▶ _Exercise goal_
Below are the records; give again exactly the line with "(R393, R455). -/", the line with "c).failed && !(s.core c).retired then", and each line that lies between them, and nothing besides.

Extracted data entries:
********
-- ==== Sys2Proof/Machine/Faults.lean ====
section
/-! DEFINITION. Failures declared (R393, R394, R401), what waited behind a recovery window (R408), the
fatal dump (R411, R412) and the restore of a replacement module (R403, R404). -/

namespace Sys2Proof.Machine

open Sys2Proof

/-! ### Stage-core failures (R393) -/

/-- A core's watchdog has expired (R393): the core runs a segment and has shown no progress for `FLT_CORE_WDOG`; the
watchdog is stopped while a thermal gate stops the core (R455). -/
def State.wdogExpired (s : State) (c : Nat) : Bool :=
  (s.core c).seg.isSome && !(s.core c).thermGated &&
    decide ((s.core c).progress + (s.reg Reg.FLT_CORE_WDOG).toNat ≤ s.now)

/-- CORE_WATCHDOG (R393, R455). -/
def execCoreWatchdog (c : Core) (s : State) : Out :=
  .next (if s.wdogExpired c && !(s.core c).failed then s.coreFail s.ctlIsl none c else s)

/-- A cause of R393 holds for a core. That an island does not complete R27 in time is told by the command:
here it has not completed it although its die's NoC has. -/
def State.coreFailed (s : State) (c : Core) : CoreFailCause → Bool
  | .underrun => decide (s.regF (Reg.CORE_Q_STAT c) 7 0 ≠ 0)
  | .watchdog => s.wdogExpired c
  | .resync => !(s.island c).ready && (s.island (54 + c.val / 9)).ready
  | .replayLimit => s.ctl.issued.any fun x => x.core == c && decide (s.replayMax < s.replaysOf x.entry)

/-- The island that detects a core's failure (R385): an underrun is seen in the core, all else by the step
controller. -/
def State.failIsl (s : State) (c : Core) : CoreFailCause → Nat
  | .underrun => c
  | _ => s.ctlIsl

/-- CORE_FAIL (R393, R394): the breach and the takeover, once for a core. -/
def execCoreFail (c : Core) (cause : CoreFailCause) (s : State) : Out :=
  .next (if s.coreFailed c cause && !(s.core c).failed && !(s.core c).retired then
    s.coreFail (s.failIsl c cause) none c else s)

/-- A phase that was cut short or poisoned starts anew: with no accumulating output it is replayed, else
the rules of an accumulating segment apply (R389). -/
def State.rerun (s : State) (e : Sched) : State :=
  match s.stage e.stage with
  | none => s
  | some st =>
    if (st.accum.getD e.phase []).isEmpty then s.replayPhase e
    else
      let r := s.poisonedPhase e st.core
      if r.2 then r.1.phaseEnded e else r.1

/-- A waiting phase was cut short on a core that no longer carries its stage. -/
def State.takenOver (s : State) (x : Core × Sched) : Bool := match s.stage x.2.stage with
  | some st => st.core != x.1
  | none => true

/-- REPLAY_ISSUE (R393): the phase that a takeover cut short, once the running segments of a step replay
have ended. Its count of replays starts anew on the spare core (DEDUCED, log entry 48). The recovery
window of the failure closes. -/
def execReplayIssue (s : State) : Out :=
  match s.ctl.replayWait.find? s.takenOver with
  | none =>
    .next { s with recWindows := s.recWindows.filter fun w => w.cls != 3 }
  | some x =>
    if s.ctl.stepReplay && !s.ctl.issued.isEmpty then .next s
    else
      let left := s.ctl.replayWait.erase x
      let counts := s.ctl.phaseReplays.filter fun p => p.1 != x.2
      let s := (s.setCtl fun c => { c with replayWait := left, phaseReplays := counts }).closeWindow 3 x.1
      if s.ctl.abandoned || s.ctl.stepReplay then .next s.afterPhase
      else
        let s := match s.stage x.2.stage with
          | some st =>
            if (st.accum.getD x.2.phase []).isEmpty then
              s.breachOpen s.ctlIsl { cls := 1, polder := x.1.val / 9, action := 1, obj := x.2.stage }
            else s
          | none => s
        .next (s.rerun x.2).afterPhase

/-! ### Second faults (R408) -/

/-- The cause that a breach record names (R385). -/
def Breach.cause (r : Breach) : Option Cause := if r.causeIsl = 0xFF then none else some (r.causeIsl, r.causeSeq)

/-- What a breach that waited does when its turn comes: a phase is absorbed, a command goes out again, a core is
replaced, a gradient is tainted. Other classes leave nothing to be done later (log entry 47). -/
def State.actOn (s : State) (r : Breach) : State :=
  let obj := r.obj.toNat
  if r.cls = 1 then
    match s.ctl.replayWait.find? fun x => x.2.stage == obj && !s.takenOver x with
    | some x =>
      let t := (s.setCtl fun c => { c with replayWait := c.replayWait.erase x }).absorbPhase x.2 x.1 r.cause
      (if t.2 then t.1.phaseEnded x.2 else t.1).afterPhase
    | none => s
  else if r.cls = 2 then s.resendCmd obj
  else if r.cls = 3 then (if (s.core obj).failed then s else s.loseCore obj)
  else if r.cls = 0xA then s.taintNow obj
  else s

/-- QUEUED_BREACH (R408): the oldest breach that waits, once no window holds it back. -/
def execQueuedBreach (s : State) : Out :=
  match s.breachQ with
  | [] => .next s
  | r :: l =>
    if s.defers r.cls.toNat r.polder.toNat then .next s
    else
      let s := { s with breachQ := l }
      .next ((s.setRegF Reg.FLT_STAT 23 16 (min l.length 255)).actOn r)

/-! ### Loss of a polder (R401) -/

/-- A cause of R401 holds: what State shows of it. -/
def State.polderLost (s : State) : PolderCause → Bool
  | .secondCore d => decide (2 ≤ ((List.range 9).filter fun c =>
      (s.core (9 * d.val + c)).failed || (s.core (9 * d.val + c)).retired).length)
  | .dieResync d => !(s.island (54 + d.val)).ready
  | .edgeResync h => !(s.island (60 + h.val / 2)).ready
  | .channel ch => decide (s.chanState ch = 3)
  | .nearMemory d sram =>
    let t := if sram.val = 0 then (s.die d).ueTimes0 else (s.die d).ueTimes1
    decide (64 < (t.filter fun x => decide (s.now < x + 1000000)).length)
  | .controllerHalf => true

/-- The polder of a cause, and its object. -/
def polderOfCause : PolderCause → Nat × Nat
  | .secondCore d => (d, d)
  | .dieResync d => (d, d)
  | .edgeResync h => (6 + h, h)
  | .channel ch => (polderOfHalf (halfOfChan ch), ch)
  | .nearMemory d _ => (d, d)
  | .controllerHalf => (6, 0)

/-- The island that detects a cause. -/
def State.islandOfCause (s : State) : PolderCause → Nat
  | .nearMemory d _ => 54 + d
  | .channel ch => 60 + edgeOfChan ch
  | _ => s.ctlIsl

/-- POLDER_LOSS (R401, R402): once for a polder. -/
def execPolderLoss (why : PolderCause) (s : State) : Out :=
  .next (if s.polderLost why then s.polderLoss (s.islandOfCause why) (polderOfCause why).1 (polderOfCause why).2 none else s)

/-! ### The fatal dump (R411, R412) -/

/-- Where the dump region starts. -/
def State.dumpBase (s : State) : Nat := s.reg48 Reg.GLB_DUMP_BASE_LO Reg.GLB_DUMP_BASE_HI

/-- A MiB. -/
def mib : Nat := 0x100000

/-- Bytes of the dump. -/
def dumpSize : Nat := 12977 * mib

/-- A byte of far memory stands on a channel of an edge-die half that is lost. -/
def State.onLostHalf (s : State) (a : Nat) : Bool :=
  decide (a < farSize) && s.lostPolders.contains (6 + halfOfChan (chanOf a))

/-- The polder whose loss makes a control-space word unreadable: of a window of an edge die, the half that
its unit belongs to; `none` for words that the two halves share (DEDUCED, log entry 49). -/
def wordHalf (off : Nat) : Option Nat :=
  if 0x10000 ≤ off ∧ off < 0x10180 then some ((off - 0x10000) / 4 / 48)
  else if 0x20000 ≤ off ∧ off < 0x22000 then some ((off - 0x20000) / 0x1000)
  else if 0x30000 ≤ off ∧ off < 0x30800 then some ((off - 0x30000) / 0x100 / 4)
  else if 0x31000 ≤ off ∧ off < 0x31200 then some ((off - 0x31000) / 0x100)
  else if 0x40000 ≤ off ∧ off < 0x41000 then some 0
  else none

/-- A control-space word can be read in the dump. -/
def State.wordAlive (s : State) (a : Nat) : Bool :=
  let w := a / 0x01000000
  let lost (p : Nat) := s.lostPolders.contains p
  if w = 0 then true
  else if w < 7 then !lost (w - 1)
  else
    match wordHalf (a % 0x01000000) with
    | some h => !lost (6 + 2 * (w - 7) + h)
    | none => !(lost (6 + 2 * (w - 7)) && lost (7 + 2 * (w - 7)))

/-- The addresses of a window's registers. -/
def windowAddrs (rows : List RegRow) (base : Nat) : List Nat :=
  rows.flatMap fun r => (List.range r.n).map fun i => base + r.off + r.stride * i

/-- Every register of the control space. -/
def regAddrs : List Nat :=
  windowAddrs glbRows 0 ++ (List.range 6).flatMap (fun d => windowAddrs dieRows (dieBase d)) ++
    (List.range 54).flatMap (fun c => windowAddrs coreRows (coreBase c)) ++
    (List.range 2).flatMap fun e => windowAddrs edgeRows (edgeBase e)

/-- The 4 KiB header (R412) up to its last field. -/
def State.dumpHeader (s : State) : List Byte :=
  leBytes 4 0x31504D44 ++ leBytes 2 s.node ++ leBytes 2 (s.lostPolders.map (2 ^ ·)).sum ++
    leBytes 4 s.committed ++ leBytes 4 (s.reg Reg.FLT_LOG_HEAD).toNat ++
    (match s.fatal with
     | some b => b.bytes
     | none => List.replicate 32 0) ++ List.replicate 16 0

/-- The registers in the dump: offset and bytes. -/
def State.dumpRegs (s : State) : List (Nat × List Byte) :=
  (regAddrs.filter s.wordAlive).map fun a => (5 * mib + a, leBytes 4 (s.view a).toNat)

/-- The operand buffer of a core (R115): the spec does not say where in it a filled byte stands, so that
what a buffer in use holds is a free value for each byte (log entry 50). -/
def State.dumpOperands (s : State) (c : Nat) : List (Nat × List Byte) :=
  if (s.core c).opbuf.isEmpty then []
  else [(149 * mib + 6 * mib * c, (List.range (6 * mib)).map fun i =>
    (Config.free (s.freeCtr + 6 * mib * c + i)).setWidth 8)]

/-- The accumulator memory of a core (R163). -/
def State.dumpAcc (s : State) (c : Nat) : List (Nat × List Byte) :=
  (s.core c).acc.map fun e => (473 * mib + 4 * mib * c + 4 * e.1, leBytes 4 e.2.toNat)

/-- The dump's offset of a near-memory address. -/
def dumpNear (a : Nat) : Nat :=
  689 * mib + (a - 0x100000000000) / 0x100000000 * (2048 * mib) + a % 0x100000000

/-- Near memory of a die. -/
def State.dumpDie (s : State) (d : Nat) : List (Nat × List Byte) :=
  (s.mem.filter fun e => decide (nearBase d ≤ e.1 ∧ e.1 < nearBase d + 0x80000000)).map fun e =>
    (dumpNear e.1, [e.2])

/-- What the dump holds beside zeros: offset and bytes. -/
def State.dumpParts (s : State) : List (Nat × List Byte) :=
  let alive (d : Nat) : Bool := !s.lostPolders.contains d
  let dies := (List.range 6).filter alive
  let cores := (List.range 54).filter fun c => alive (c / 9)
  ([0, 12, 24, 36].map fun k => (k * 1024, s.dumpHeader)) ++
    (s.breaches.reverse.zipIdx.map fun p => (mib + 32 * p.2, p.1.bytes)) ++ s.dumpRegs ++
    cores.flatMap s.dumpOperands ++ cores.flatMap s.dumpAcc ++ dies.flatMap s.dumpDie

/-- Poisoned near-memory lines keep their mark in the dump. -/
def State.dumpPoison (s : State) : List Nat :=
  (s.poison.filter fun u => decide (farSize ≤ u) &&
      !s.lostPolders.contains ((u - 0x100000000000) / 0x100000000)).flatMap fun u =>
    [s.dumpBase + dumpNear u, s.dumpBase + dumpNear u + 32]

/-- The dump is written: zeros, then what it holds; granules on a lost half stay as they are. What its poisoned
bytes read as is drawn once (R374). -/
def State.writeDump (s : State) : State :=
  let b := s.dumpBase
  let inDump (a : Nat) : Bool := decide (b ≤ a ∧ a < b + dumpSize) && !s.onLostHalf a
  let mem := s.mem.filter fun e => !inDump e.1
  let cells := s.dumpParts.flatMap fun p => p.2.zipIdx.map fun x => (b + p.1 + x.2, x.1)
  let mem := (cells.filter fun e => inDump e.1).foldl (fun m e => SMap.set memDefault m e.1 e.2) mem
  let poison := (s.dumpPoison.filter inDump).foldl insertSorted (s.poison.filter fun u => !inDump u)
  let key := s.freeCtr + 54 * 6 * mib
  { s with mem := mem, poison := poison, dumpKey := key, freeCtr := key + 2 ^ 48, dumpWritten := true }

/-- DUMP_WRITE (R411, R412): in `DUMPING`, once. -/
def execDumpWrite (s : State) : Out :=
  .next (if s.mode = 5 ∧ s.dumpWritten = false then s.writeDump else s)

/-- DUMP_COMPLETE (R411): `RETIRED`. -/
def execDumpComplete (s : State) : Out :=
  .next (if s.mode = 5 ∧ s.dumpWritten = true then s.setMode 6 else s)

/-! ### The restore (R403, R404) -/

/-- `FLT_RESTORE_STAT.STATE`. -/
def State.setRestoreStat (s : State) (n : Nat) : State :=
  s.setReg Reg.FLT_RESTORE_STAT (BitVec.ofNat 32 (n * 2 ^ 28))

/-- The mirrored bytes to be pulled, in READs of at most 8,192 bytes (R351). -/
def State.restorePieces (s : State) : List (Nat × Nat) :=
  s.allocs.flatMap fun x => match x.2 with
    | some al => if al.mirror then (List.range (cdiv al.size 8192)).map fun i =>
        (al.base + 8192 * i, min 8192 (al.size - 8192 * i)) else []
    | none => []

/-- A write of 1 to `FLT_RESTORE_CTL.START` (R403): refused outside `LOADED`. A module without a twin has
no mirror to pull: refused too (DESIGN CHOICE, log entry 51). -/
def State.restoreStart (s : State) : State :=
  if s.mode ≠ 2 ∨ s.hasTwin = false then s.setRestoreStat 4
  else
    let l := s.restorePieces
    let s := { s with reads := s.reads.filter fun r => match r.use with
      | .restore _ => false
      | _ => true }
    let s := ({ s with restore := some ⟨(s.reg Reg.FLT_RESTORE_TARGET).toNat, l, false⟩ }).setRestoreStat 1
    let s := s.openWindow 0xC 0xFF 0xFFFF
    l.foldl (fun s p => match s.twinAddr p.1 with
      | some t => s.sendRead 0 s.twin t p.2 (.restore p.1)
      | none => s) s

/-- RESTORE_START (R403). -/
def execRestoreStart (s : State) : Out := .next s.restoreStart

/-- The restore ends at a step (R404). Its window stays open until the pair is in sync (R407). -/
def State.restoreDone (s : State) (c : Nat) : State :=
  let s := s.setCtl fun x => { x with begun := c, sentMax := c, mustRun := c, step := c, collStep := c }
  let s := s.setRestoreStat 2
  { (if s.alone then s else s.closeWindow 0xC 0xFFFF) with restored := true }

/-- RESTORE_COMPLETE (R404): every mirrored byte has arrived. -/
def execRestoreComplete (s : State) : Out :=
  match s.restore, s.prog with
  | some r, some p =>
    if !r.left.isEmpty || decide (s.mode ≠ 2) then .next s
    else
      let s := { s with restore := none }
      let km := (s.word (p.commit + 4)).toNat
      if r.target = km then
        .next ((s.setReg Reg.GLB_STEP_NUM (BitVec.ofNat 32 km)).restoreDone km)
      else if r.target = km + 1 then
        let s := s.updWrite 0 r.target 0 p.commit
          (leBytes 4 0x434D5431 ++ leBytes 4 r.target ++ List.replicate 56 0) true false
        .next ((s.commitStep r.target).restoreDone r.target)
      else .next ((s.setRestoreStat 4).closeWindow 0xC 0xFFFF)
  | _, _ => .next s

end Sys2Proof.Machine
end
********
▶ _Response to the exercise_
/-- CORE_WATCHDOG (R393, R455). -/
def execCoreWatchdog (c : Core) (s : State) : Out :=
  .next (if s.wdogExpired c && !(s.core c).failed then s.coreFail s.ctlIsl none c else s)

/-- A cause of R393 holds for a core. That an island does not complete R27 in time is told by the command:
here it has not completed it although its die's NoC has. -/
def State.coreFailed (s : State) (c : Core) : CoreFailCause → Bool
  | .underrun => decide (s.regF (Reg.CORE_Q_STAT c) 7 0 ≠ 0)
  | .watchdog => s.wdogExpired c
  | .resync => !(s.island c).ready && (s.island (54 + c.val / 9)).ready
  | .replayLimit => s.ctl.issued.any fun x => x.core == c && decide (s.replayMax < s.replaysOf x.entry)

/-- The island that detects a core's failure (R385): an underrun is seen in the core, all else by the step
controller. -/
def State.failIsl (s : State) (c : Core) : CoreFailCause → Nat
  | .underrun => c
  | _ => s.ctlIsl

/-- CORE_FAIL (R393, R394): the breach and the takeover, once for a core. -/
def execCoreFail (c : Core) (cause : CoreFailCause) (s : State) : Out :=
  .next (if s.coreFailed c cause && !(s.core c).failed && !(s.core c).retired then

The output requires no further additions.